Намазы, посты и прочая чепуха были для него, конечно, пустым звуком, но все это могло избавить его от лишнего веса. К тому же один из заключенных, седобородый деревенский ходжа, сказал как-то ему: «Ах, бей! Вот если бы ты еще и намазы творил!»
Не следует пренебрегать этим пожеланием, тогда он сможет рассчитывать на поддержку и любовь хаджей[45] и ходжей. В самом деле, отчего бы ему не заняться намазами, тем более что он решил вступить в Новую партию и надеялся попасть в меджлис? Среди заключенных уже распространился слух о том, что его дед-паша был близок ко двору. Они поверили Кудрету, утверждавшему, будто правящая партия — ярый враг религии, и всей душой к нему привязались. Даже здесь, в тюрьме, не надо было пренебрегать этой трогательной привязанностью, не говоря уж о том времени, когда он выйдет на свободу.
Народ почитает хаджей и ходжей. И если Кудрету удастся войти к ним в доверие, его избрание в меджлис — дело решенное. Они кого угодно сделают депутатом, министром, даже премьер-министром, стоит им только захотеть. Кудрет подмигнул кому-то невидимому. До сих пор он выдавал себя за важную персону, ну а если он станет депутатом, настоящим депутатом… — Кудрет вдруг закашлялся и подумал, что надо бы поменьше курить. «Вот Длинный дымит, как паровоз, но ничего ему не делается, этому здоровяку!»
Кудрет повернулся на другой бок, но уснуть не мог.
Он без конца зевал, тер глаза, будто в них попал перец, из головы не шли слова седобородого ходжи: «Ах, бей! Вот если бы ты еще и намазы творил!»
Совсем недавно Нефисе сказала, что председатель вилайетского комитета партии собирался творить намазы. Бабенка ошалеет от радости, если Кудрет сообщит ей о своем намерении.
Правда, это будет выглядеть довольно странно, если он, плевавший до сего дня на всякие намазы, вдруг завопит как резаный «аллахю экбер!»[46] и станет усердно отбивать поклоны. Вот и думай теперь, под каким соусом это преподнести.
Новая идея целиком завладела Кудретом. Надо сделать так, чтобы седобородый ходжа, а вслед за ним Кемаль и бывший секретарь суда стали уговаривать его совершать намазы. Ну а он сдастся на их уговоры…

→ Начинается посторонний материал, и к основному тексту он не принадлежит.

section
/-! 40_display.md R101, R108: which cells `Draw` flips. A sprite no higher than the grid falls on each cell with at most
one of its pixels, the one at the cell's offsets from the start. -/

namespace Sys2Proof.Machine

/-- The distance from row `y0` to row `r`, walking down and wrapping (R101). -/
def rowOffset (y0 : Nat) (r : Fin 32) : Nat := (r.val + 32 - y0 % 32) % 32

/-- The pixel of a sprite at a row and a column of its own, false outside it. -/
def spritePixel (bs : List Byte) (row bit : Nat) : Bool := decide (bit < 8) && bs[row]?.any (spriteBit · bit)

theorem spritePixel_eq_true_iff (bs : List Byte) (row bit : Nat) :
    spritePixel bs row bit = true ↔ ∃ b, bs[row]? = some b ∧ bit < 8 ∧ b.getLsbD (7 - bit) = true := by
  simp only [spritePixel, Bool.and_eq_true, decide_eq_true_eq, Option.any_eq_true, spriteBit]
  exact ⟨fun ⟨h8, b, hb, hp⟩ => ⟨b, hb, h8, hp⟩, fun ⟨b, hb, h8, hp⟩ => ⟨h8, b, hb, hp⟩⟩

/-- A row is at offset 0 exactly when it is the start's own. -/
theorem wrapRow_eq_iff (y0 : Nat) (r : Fin 32) : r = wrapRow y0 ↔ rowOffset y0 r = 0 := by
  have := r.isLt
  simp only [Fin.ext_iff, wrapRow, Fin.ofNat, rowOffset]
  omega

/-- One row further down every offset is one less, and 0 becomes the last. -/
theorem rowOffset_succ (y0 : Nat) (r : Fin 32) :
    rowOffset (y0 + 1) r = if rowOffset y0 r = 0 then 31 else rowOffset y0 r - 1 := by
  have := r.isLt
  split <;> simp only [rowOffset] at * <;> omega

/-- A row and a column of the sprite fall on a cell exactly when they are its offsets (R101). -/
theorem rowOffset_eq_iff {y0 row : Nat} (h : row < 32) (r : Fin 32) :
    r.val = (y0 + row) % 32 ↔ rowOffset y0 r = row := by
  have := r.isLt
  simp only [rowOffset]
  omega

theorem colOffset_eq_iff {x0 bit : Nat} (h : bit < 8) (c : Fin 64) :
    c.val = (x0 + bit) % 64 ↔ colOffset x0 c = bit := by
  rw [← wrapCol_eq_iff h, Fin.ext_iff]
  rfl

/-- The cells after the rows of a sprite: each is changed by the pixel at its offsets. The row at offset 0 is drawn first
and never again, the sprite having at most 32 rows. -/
theorem drawRows_get (x0 y : Nat) (bs : List Byte) (d : Grid × Bool) (r : Fin 32) (c : Fin 64) (h : bs.length ≤ 32) :
    (drawRows x0 y bs d).1.get r c = (d.1.get r c ^^ spritePixel bs (rowOffset y r) (colOffset x0 c)) := by
  induction bs generalizing y d with
  | nil => simp [drawRows, spritePixel]
  | cons b bs ih =>
    rw [List.length_cons] at h
    rw [drawRows, ih (y + 1) _ (Nat.le_of_succ_le h), rowOffset_succ]
    by_cases hr : rowOffset y r = 0
    · have rest : bs[31]? = none := List.getElem?_eq_none (Nat.le_of_succ_le_succ h)
      simp [hr, rest, spritePixel, drawRow_get, wrapRow_eq_iff]
    · obtain ⟨k, hk⟩ := Nat.exists_eq_succ_of_ne_zero hr
      rw [drawRow_get_of_ne x0 (mt (wrapRow_eq_iff y r).1 hr)]
      simp [hk, spritePixel]

/-- The cells after `Draw` (R101). -/
theorem draw_get (x0 y0 : Nat) {bs : List Byte} (g : Grid) (r : Fin 32) (c : Fin 64) (h : bs.length ≤ 15) :
    (draw x0 y0 bs g).1.get r c = (g.get r c ^^ spritePixel bs (rowOffset y0 r) (colOffset x0 c)) :=
  drawRows_get x0 y0 bs (g, false) r c (h.trans (by decide))

/-- Settles O17: a cell changes exactly when the pixel at its offsets is set, and those are the only row and column of
the sprite that fall on it. -/
theorem drawFlipsSpriteCells : Obligations.DrawFlipsSpriteCells := by
  intro x0 y0 bs g r c h
  have flips : (draw x0 y0 bs g).1.get r c ≠ g.get r c ↔ spritePixel bs (rowOffset y0 r) (colOffset x0 c) = true := by
    rw [draw_get x0 y0 g r c h]
    cases g.get r c <;> simp
  rw [flips, spritePixel_eq_true_iff]
  constructor
  · rintro ⟨b, hb, h8, hp⟩
    have hrow : rowOffset y0 r < 32 := Nat.mod_lt _ (by decide)
    exact ⟨_, _, b, hb, h8, (rowOffset_eq_iff hrow r).2 rfl, (colOffset_eq_iff h8 c).2 rfl, hp⟩
  · rintro ⟨row, bit, b, hb, h8, hr, hc, hp⟩
    obtain ⟨hrow, -⟩ := List.getElem?_eq_some_iff.1 hb
    obtain rfl := (rowOffset_eq_iff (by omega) r).1 hr
    obtain rfl := (colOffset_eq_iff h8 c).1 hc
    exact ⟨b, hb, h8, hp⟩

/-- Drawing a sprite twice flips every cell twice or not at all. -/
theorem draw_draw (x0 y0 : Nat) {bs : List Byte} (g : Grid) (h : bs.length ≤ 15) :
    (draw x0 y0 bs (draw x0 y0 bs g).1).1 = g :=
  Grid.ext_cells fun r c => by rw [draw_get x0 y0 _ r c h, draw_get x0 y0 g r c h, Bool.xor_assoc, Bool.xor_self,
    Bool.xor_false]

/-- Settles O19: the cells the second draw erases are those the first one set. -/
theorem drawTwiceRestoresGrid : Obligations.DrawTwiceRestoresGrid := by
  intro x0 y0 bs g h
  refine ⟨draw_draw x0 y0 g h, ?_⟩
  rw [drawReportsErasedCells x0 y0 bs _ h, draw_draw x0 y0 g h]
  simp only [and_comm]

end Sys2Proof.Machine
end

section
/-! 50_host_interface.md R212 to R220: what each host command answers. -/

namespace Sys2Proof.Machine

variable (c : Session)

/-! ### The commands on a block -/

theorem State.isHalted_eq_false_iff (s : State) : s.isHalted = false ↔ ∀ f, s.run ≠ .halted f := by
  rw [Bool.eq_false_iff, ne_eq, State.isHalted_iff, not_exists]

theorem State.decrementTimers_of_halted {s : State} (h : s.isHalted = true) : s.decrementTimers = s := if_pos h

theorem State.decrementTimers_of_not_halted {s : State} (h : s.isHalted = false) :
    s.decrementTimers = (s.setDt (countDown s.dt)).setSt (countDown s.st) := if_neg (Bool.eq_false_iff.1 h)

theorem State.deliverKeyPress_of_awaitingKey {s : State} {x : RegIx} (h : s.run = .awaitingKey x) (k : KeyIx) :
    s.deliverKeyPress k = s.setDelivered (some k) := by simp only [State.deliverKeyPress, h]

theorem State.deliverKeyPress_of_ne {s : State} (h : ∀ x, s.run ≠ .awaitingKey x) (k : KeyIx) :
    s.deliverKeyPress k = s := by
  cases hrun : s.run with
  | awaitingKey x => exact absurd hrun (h x)
  | running => simp only [State.deliverKeyPress, hrun]
  | halted f => simp only [State.deliverKeyPress, hrun]

theorem State.loadProgram_of_le {image : List Byte} (h : image.length ≤ 3584) (s : State) :
    s.loadProgram image = s.setMem (s.mem.writeBytes 0x200 image) := if_neg (Nat.not_lt.2 h)

theorem State.loadProgram_of_lt {image : List Byte} (h : 3584 < image.length) (s : State) :
    s.loadProgram image = s.halt (loadFault image) := if_pos h

/-! ### The commands on a session -/

theorem Session.apply_step {t : State} (h : Machine.step c.block = .next t) :
    c.apply .step = .next ({ block := t, loadOpen := false }, .stepped (stepReply c.block)) := by
  simp only [Session.apply, Session.step, h]

theorem Session.apply_decrementTimers :
    c.apply .decrementTimers = .next ({ c with block := c.block.decrementTimers }, .nothing) := rfl

theorem Session.apply_framebufferSnapshot : c.apply .framebufferSnapshot = .next (c, .grid c.block.fb) := rfl

theorem Session.apply_deliverKeyPress {key : Nat} (h : key < 16) :
    c.apply (.deliverKeyPress key) = .next ({ c with block := c.block.deliverKeyPress ⟨key, h⟩ }, .nothing) := dif_pos h

theorem Session.apply_deliverKeyPress_refused {key : Nat} (h : 16 ≤ key) :
    c.apply (.deliverKeyPress key) = .refused (.keyIdentifier key) := dif_neg (Nat.not_lt.2 h)

/-- A set with a bad key identifier is refused naming one (R218). -/
theorem Session.apply_updateKeypad_refused {pressed : List Nat} (h : ∃ k ∈ pressed, 16 ≤ k) :
    ∃ k ∈ pressed, 16 ≤ k ∧ c.apply (.updateKeypad pressed) = .refused (.keyIdentifier k) := by
  cases hfind : pressed.find? (fun k => 16 ≤ k) with
  | none =>
    obtain ⟨k, hk, hbad⟩ := h
    exact absurd hbad (by simpa using List.find?_eq_none.1 hfind k hk)
  | some k =>
    have hbad : 16 ≤ k := by simpa using List.find?_some hfind
    exact ⟨k, List.mem_of_find?_eq_some hfind, hbad, by simp only [Session.apply, Session.updateKeypad, hfind]⟩

theorem Session.apply_loadProgram_of_halted {c : Session} (h : c.block.isHalted = true) (image : List Byte) :
    c.apply (.loadProgram image) = .next (c, .nothing) := if_pos h

theorem Session.apply_loadProgram_refused {c : Session} (h : c.block.isHalted = false) (hopen : c.loadOpen = false)
    (image : List Byte) : c.apply (.loadProgram image) = .refused .loadNotAdmitted := by
  simp [Session.apply, Session.loadProgram, h, hopen]

theorem Session.apply_loadProgram {c : Session} (h : c.block.isHalted = false) (hopen : c.loadOpen = true)
    (image : List Byte) : c.apply (.loadProgram image) =
      .next ({ block := c.block.loadProgram image, loadOpen := false },
        if image.length > 3584 then .loadFaulted (loadFault image) else .nothing) := by
  simp [Session.apply, Session.loadProgram, h, hopen]

/-- A command that is not refused leaves one of these sessions (R210 to R219). -/
inductive Applied (c : Session) : Command → Session → Prop where
  | loadIgnored (image : List Byte) (h : c.block.isHalted = true) : Applied c (.loadProgram image) c
  | loaded (image : List Byte) (h : c.block.isHalted = false) (hopen : c.loadOpen = true) :
      Applied c (.loadProgram image) { block := c.block.loadProgram image, loadOpen := false }
  | stepped (t : State) (h : Machine.step c.block = .next t) : Applied c .step { block := t, loadOpen := false }
  | ticked : Applied c .decrementTimers { c with block := c.block.decrementTimers }
  | levels (pressed : List Nat) : Applied c (.updateKeypad pressed) { c with block := c.block.updateKeypad pressed }
  | pressed (key : KeyIx) : Applied c (.deliverKeyPress key.val) { c with block := c.block.deliverKeyPress key }
  | snapshot : Applied c .framebufferSnapshot c

/-- Everything a command can do when it answers a next session. -/
theorem Session.apply_cases {c d : Session} {cmd : Command} {r : Reply} (h : c.apply cmd = .next (d, r)) :
    Applied c cmd d := by
  cases cmd with
  | loadProgram image =>
    cases hh : c.block.isHalted with
    | true =>
      rw [Session.apply_loadProgram_of_halted hh] at h
      cases h
      exact .loadIgnored image hh
    | false =>
      cases hopen : c.loadOpen with
      | true =>
        rw [Session.apply_loadProgram hh hopen] at h
        cases h
        exact .loaded image hh hopen
      | false =>
        rw [Session.apply_loadProgram_refused hh hopen] at h
        cases h
  | step =>
    obtain ⟨t, ht⟩ := stepAlwaysAnswersNext c.block
    rw [Session.apply_step c ht] at h
    cases h
    exact .stepped t ht
  | decrementTimers =>
    cases h
    exact .ticked
  | updateKeypad pressed =>
    by_cases hbad : ∃ k ∈ pressed, 16 ≤ k
    · obtain ⟨k, -, -, hk⟩ := c.apply_updateKeypad_refused hbad
      rw [hk] at h
      cases h
    · rw [c.apply_updateKeypad (by simpa using hbad)] at h
      cases h
      exact .levels pressed
  | deliverKeyPress key =>
    by_cases hk : key < 16
    · rw [c.apply_deliverKeyPress hk] at h
      cases h
      exact .pressed ⟨key, hk⟩
    · rw [c.apply_deliverKeyPress_refused (Nat.le_of_not_lt hk)] at h
      cases h
  | framebufferSnapshot =>
    cases h
    exact .snapshot

end Sys2Proof.Machine
end

section
/-! 50_host_interface.md R212 to R220: the obligations of single commands. -/

namespace Sys2Proof.Machine

/-- Two timers counted are within a frame that may write both. -/
theorem frame_setDt_setSt (s : State) (b b' : Byte) : Frame s ((s.setDt b).setSt b') { dt := true, st := true } := by
  simp [Frame]

/-- Settles O50: a block that is not Halted counts both timers down and changes nothing else. -/
theorem decrementTimersSaturates : Obligations.DecrementTimersSaturates := by
  intro c
  refine ⟨_, c.apply_decrementTimers, rfl, fun hh => State.decrementTimers_of_halted hh, fun hr => ?counted⟩
  case counted =>
    dsimp only
    rw [State.decrementTimers_of_not_halted hr]
    exact ⟨countDown_toNat _, countDown_toNat _, rfl, frame_setDt_setSt _ _ _⟩

/-- Settles O52: a key press is recorded in a wait alone. -/
theorem deliverKeyPressOnlyInWait : Obligations.DeliverKeyPressOnlyInWait :=
  fun c k => ⟨_, c.apply_deliverKeyPress k.isLt, rfl, fun _ hrun => State.deliverKeyPress_of_awaitingKey hrun k,
    fun hrun => State.deliverKeyPress_of_ne hrun k⟩

/-- Settles O53: an admitted load is a block write at 0x200, or the fault of an image that is too long. -/
theorem loadProgramWritesImage : Obligations.LoadProgramWritesImage := by
  intro c image hh hopen hm
  have happly := Session.apply_loadProgram hh hopen image
  refine ⟨fun hfit => ?writes, fun hlong => ?faults⟩
  case writes =>
    rw [State.loadProgram_of_le hfit, if_neg (Nat.not_lt.2 hfit)] at happly
    have hin : 0x200 + image.length ≤ Config.memSize := Nat.add_le_add_left hfit 0x200
    exact ⟨_, happly, rfl, fun j hj => Memory.read_writeBytes_inside hm image hin j hj, rfl,
      frame_setMem_writeBytes _ _ _⟩
  case faults =>
    rw [State.loadProgram_of_lt hlong, if_pos hlong] at happly
    exact ⟨_, _, happly, rfl, rfl⟩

«Неплохо у меня варит котелок», — снова подумал Кудрет.
В самом деле, голова у него работала отлично. Завтра он скажет всем, что во сне ему явился седовласый старец — святой, да и только! — и повелел ему совершать намазы. Можно представить себе, какой эффект произведет такое сообщение. Все всполошатся и сочтут своим долгом уговаривать его внять совету старца.
Кудрет снова перевернулся с боку на бок, и взгляд его случайно упал на будущего свояка. Лицо Кудрета скривилось в презрительной гримасе. Не любил он этого агу и всякий раз испытывал огромное желание наговорить ему обидных слов и даже оскорбить. А тот не только не сердился, но всячески льстил Кудрету, проявляя поистине собачью преданность. И его это в какой-то степени спасало. Не приведи аллах, если бы он стал вдруг роптать! Кудрет возненавидел бы его лютой ненавистью!
Только под утро Кудрет уснул и увидел во сне того самого деревенского ходжу, который посоветовал ему совершать молитву.
«Кудрет-бей, сотвори намаз!» — сказал он и исчез.
Когда Кудрет проснулся, все уже бодрствовали. Одни собирались завтракать, другие уже уписывали за обе щеки… Кудрет приоткрыл глаза и стал наблюдать за тем, что происходило в камере. Кемаль приглушенным голосом, чтобы не потревожить его, давал распоряжения слугам.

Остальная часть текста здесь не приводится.